Читаем Осенним днем в парке полностью

— …В Оресте были доброта и преданность, которых Леле так не хватало всю жизнь. Это не любовь-поединок, не любовь-подчинение, которой она бы не стерпела, как терпела я. Женственная натура Ореста нужна была Леле как воздух, как тепло, как солнце, а сам Орест — парадоксально, да? — становился при Леле больше мужчиной. Учился у нее тому, чем не владел сам, или, вернее, владел, но в малой степени. Широте ее взглядов, размаху души, если можно так выразиться. Орест, что ни говори, был артистичен, восприимчив…

— Но расчет все-таки был?

— Нет, — запротестовала Женя, — не расчет. Только не расчет. Он много зарабатывал сам, писал сценарии для научно-популярного кино. И очень ловко. Но душа его жаждала художественного творчества. И он любил Лелю.

— А будь она не знаменита?

— Ну, не знаю. Не уверена. Но он ее любил. Он был активно добрым, возил к ней докторов, доставал из-под земли лекарства, смешил ее. Я встретила Ореста осенью, в сырое, туманное утро — он бежал на рынок за цветами. «Когда Леля проснется и увидит в пасмурную погоду яркие цветы, ей будет не так тоскливо». Нет, мой Владимир Иванович был на такое неспособен…

Тут даже я дрогнула.

— Может, и правда любил?
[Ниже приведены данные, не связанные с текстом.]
/-- What follows the cycles through the compare pipeline of a stream, in order: a cycle; capture turned on or off at a boundary; the end
of a re-arm on a pier. -/
inductive Pipe where
  | cycle (f : Flight)
  | capOn
  | capOff
  | rearmed (p : Nat)
deriving DecidableEq, Repr

/-- One stream beside its registers (R89). S is the start of the next cycle in ticks with its 16-bit fraction (R75). `late` lists, oldest
first, the spans taken into play whose fetch goes on, each with the bytes that have arrived and whether the loop cache takes them; `jumpBuf` the span of a jump just taken whose
first 8 KiB lie in the buffer; `jumpReq` the instant of a jump request; `apgSeen` lists the APG registers that a boundary has changed with
the values of the cycle last played (R157); `flights` the compare pipeline; `segNext` a segment start that a trigger action asked for; `mark` is its
term of MARKOUT and `markWas` the MARK bits of the last cycle (R117, R198);
`credit` the read credit in units of 1/32,768,000 byte as it stood at `creditT` (R230). -/
structure StrCtx where
  calls : List Nat
  loops : List (Nat × Nat)
  zf : Bool
  nf : Bool
  mask : Nat
  eng : Eng
  queue : List QItem
  held : Option (Nat × Nat × Nat)
  actSpans : List Nat
  jump : Option Nat
  lc : Option SpanBuf
  jumpBuf : Option Nat
  late : List (Nat × Nat × Bool)
  fetchBad : List Nat
  pos : Option PlayPos
  lastData : List Nat
  sInt : Nat
  sFrac : Nat
  period : Option (Nat × Nat)
  t0 : Nat
  first : Bool
  fresh : Bool
  gap : Gap
  stop : Nat
  jumpReq : Option Nat
  jumped : Bool
  marginal : Bool
  arm : Arm
  launchT : Nat
  primed : Bool
  verdict : Option Nat
  trigLines : Nat
  segStart : Bool
  mark : Nat
  markWas : Nat
  mtch : Option MatchCtx
  hist : List ApgOut
  trigin : List (Nat × Nat × Bool)
  lastEnd : Nat
  apgDue : Bool
  apgSeen : List (Nat × Word)
  flights : List Pipe
  segNext : Bool
  credit : Nat
  creditT : Nat
  mayHold : Bool
  micro : Micro
deriving DecidableEq, Repr

/-- A stream after reset: halted, nothing queued. -/
def StrCtx.reset : StrCtx :=
  { calls := [], loops := [], zf := false, nf := false, mask := 0, eng := .idle, queue := [], held := none, actSpans := [], jump := none, lc := none, jumpBuf := none, late := [], fetchBad := [], pos := none,
    lastData := [], sInt := 0, sFrac := 0, period := none, t0 := 0, first := true, fresh := true, gap := .none, stop := 0,
    jumpReq := none, jumped := false, marginal := false, arm := .none, launchT := 0, primed := false,
    verdict := none, trigLines := 0, segStart := false, mark := 0, markWas := 0, mtch := none, hist := [], trigin := [], lastEnd := 0, apgDue := false, apgSeen := [],
    flights := [], segNext := false, credit := 0, creditT := 0, mayHold := false, micro := Micro.reset }

/-! ## Capture and triggers -/

/-- An installed capture region: base, bytes per segment divided by 64, segments (R170). -/
structure Region where
  base : Nat
  seg64 : Nat
  cnt : Nat
deriving DecidableEq, Repr

/-- A valid record of the open segment: its slot, the sites charged for it (bit s is site s) and its blocks. -/
structure SlotUse where
  slot : Nat
  sites : Nat
  nblk : Nat
deriving DecidableEq, Repr

/-- Edge measurements of a segment (R178): last level seen, edges, rises, first and last rise, first width. -/
structure Meas where
  level : Option Bool
  edges : Nat
  rises : Nat
  firstRise : Nat
  lastRise : Nat
  width : Option Nat
deriving DecidableEq, Repr

/-- The measurements of a segment that has seen no slot. -/
def Meas.reset : Meas := ⟨none, 0, 0, 0, 0, none⟩

/-- The open segment of a Gecko engine (R172–R177). -/
structure SegCtx where
  ttime : Nat
  openCycle : Nat
  trig : Option Nat
  slots : List SlotUse
  kept : List Nat
  next : Nat
  post : Nat
  dead : Nat
  fails : Nat
  firstFail : Option Nat
  lastFail : Option Nat
  trunc : Bool
  full : Bool
  quota : Bool
  marginal : Bool
  wrej : Bool
  skip : Nat
  isFirst : Bool
  meas : Meas
deriving DecidableEq, Repr

/-- A capture record being filled (R168, R169): each block with its contributing lanes; `keep` when it holds pre-trigger blocks that the
trigger point protects (R176). -/
structure OpenRec where
  ttime : Nat
  cycle : Nat
  skip : Nat
  slot : Nat
  blocks : List (Nat × Nat)
  post : Nat
  keep : Bool
deriving DecidableEq, Repr

/-- A queued fail-bitmap update: a 32-byte unit and the bits to set in it (R182). -/
structure BmUpdate where
  addr : Nat
  bits : Nat
deriving DecidableEq, Repr

/-- One Gecko capture engine beside its registers. -/
structure CapCtx where
  region : Option Region
  seg : Option SegCtx
  openRec : Option OpenRec
  pendOpen : Bool
  dead : Nat
  prev : Option Nat
  overs : Nat
  bmq : List BmUpdate
  fill : Bool
  bmOff : Bool
deriving DecidableEq, Repr

/-- A capture engine after reset. -/
def CapCtx.reset : CapCtx := ⟨none, none, none, false, 0, none, 0, [], false, false⟩

/-- The serial decoder of a trigger engine (R188). -/
structure DecCtx where
  clk : Bool
  dat : Bool
  sel : Bool
  seen : Bool
  tap : Nat
  ones : Nat
  synced : Bool
  inFrame : Bool
  bitNo : Nat
  taken : Nat
  field : Nat
  got : Nat
  phase : Nat
  done : Bool
deriving DecidableEq, Repr

/-- A decoder at launch: no level seen, no frame, TAP unsynchronised. -/
def DecCtx.reset : DecCtx := ⟨false, false, false, false, 0, 0, false, false, 0, 0, 0, 0, 0, false⟩

/-- The actions of one firing of a trigger engine, waiting for their fixed time (R190, R191). -/
structure TrigAct where
  pier : Nat
  stream : Nat
  start : Nat
  cycleT : Nat
  cycle : Nat
  conds : Nat
  flags : Nat
  jump : Bool
  out : Nat
  evt : Bool
  capact : Nat
  seg : Option Nat
deriving DecidableEq, Repr

/-- One trigger engine beside its registers: the decoder, failing cycles of the open segment (R185), the conditions fired in the burst
(R186), and the actions that wait for their time. -/
structure TrgCtx where
  dec : DecCtx
  segFails : Nat
  burst : Nat
  acts : List TrigAct
deriving DecidableEq, Repr

/-- A trigger engine after reset. -/
def TrgCtx.reset : TrgCtx := ⟨DecCtx.reset, 0, 0, []⟩

/-! ## Links -/

/-- A frame of the twin link (R393, R394), the CRC apart. -/
structure TwinFrame where
  ftype : Nat
  addr : Nat
  jseq : Nat
  data : Nat
deriving DecidableEq, Repr

/-- A launch recorded by a standby from a journaled STR_CMD write (R401): its kind, whether it was protected, and the
STR_BURST_ID its burst will have. -/
structure PendLaunch where
  arm : Arm
  prot : Bool
  burst : Nat
deriving DecidableEq, Repr

/-- An access of the host that waits while the twin journal is full (R399): a dword written, or an RRD with its tag, address and length and
what the ECC check of each of its dwords finds. -/
inductive HostAcc where
  | write (a v : Nat)
  | read (tag a len : Nat) (found : List (Nat × Ecc))
deriving DecidableEq, Repr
Вот была известная французская певица Пиаф, Эдит Пиаф, немолодая уже, некрасивая. А муж-мальчик любил ее за одаренность. Молодых смазливых девчонок, в сущности, много…

— Мне не везло в любви, — сказала Женя просто. — Никаких таких особенных чувств я ни у кого не вызывала. Леля считала, что я не умею за себя постоять. Но, — она развела руками, — я считаю, какая же это любовь, если за нее нужно бороться…

Мне стало совестно, что я заставляю уже немолодую женщину так раскрываться, «выкладываться». Я спросила:

— А Леля была верным другом, она умела дружить?

— Смотря как понимать, что такое дружба. Сестра считала, что Леля меня бесцеремонно эксплуатирует, ну, чисто в бытовом плане. Сестра посмеивалась всегда, что Леля мне редко подарки привозит. Но я так не считала. Разве дружба в этом? Леля давала мне возможность подниматься до себя, до своих интересов…

И только тут, спохватившись, что время уходит и что Орест действительно с минуты на минуту может появиться, я стала спрашивать о главном. Женя раньше упомянула о трагедии Лели: как она это понимает? Леля писала спекулятивно? Лакировала действительность? Я не представляла, как теперь, в наши дни, можно волноваться у Лелиных картин, хотя сама когда-то — не так уж давно — очень увлекалась ее произведениями. Считала их оптимистичными, масштабными. Я сказала:

— Мы так выросли за эти годы. Многое из того, что нравилось, теперь кажется фальшью…

Женя согласно кивнула головой. Я хотела понять:

— Она что, хотела дешевого успеха? Боялась правды?

— Правда не всегда бывает красивой…

— А по-вашему, надо рисовать красиво? — допытывалась я.

— Не то чтобы красиво, — ответила Женя, — и не то чтобы возвышенно… — Она подыскивала слово. — Но писать надо высоко, вот именно — высоко. Некрасивую правду я и сама вижу каждый день. А у Лели был размах…

— Но я все-таки за правду. Хотя не отрицаю, что размах в картинах Лели был…

Ах, эти волшебные краски, неистовость, праздничность! Эти веселые сюжеты, чуть-чуть слащавые… Я уже ломала голову над ними когда-то, то восхищаясь, то ужасаясь. Как они были неожиданно нарядны, ее сюжеты, смелы, невозможны в реальной жизни! Тогда и возник мой интерес к личности Лели. Может, я пристаю теперь к Жене с расспросами только лишь по старой памяти, по инерции сохраняя жгучий интерес, ища ответы на свои давние сомнения. Дело ведь, в сущности, не в Орике, а в Леле.

Я сказала это Жене, стараясь, чтобы она поняла, чем объясняется мое любопытство, настойчивость, даже бестактность.

Она мотнула головой.

— Я понимаю, иначе бы и разговаривать откровенно не стала…

— Надо ведь не просто изображать правду, надо уметь видеть правду.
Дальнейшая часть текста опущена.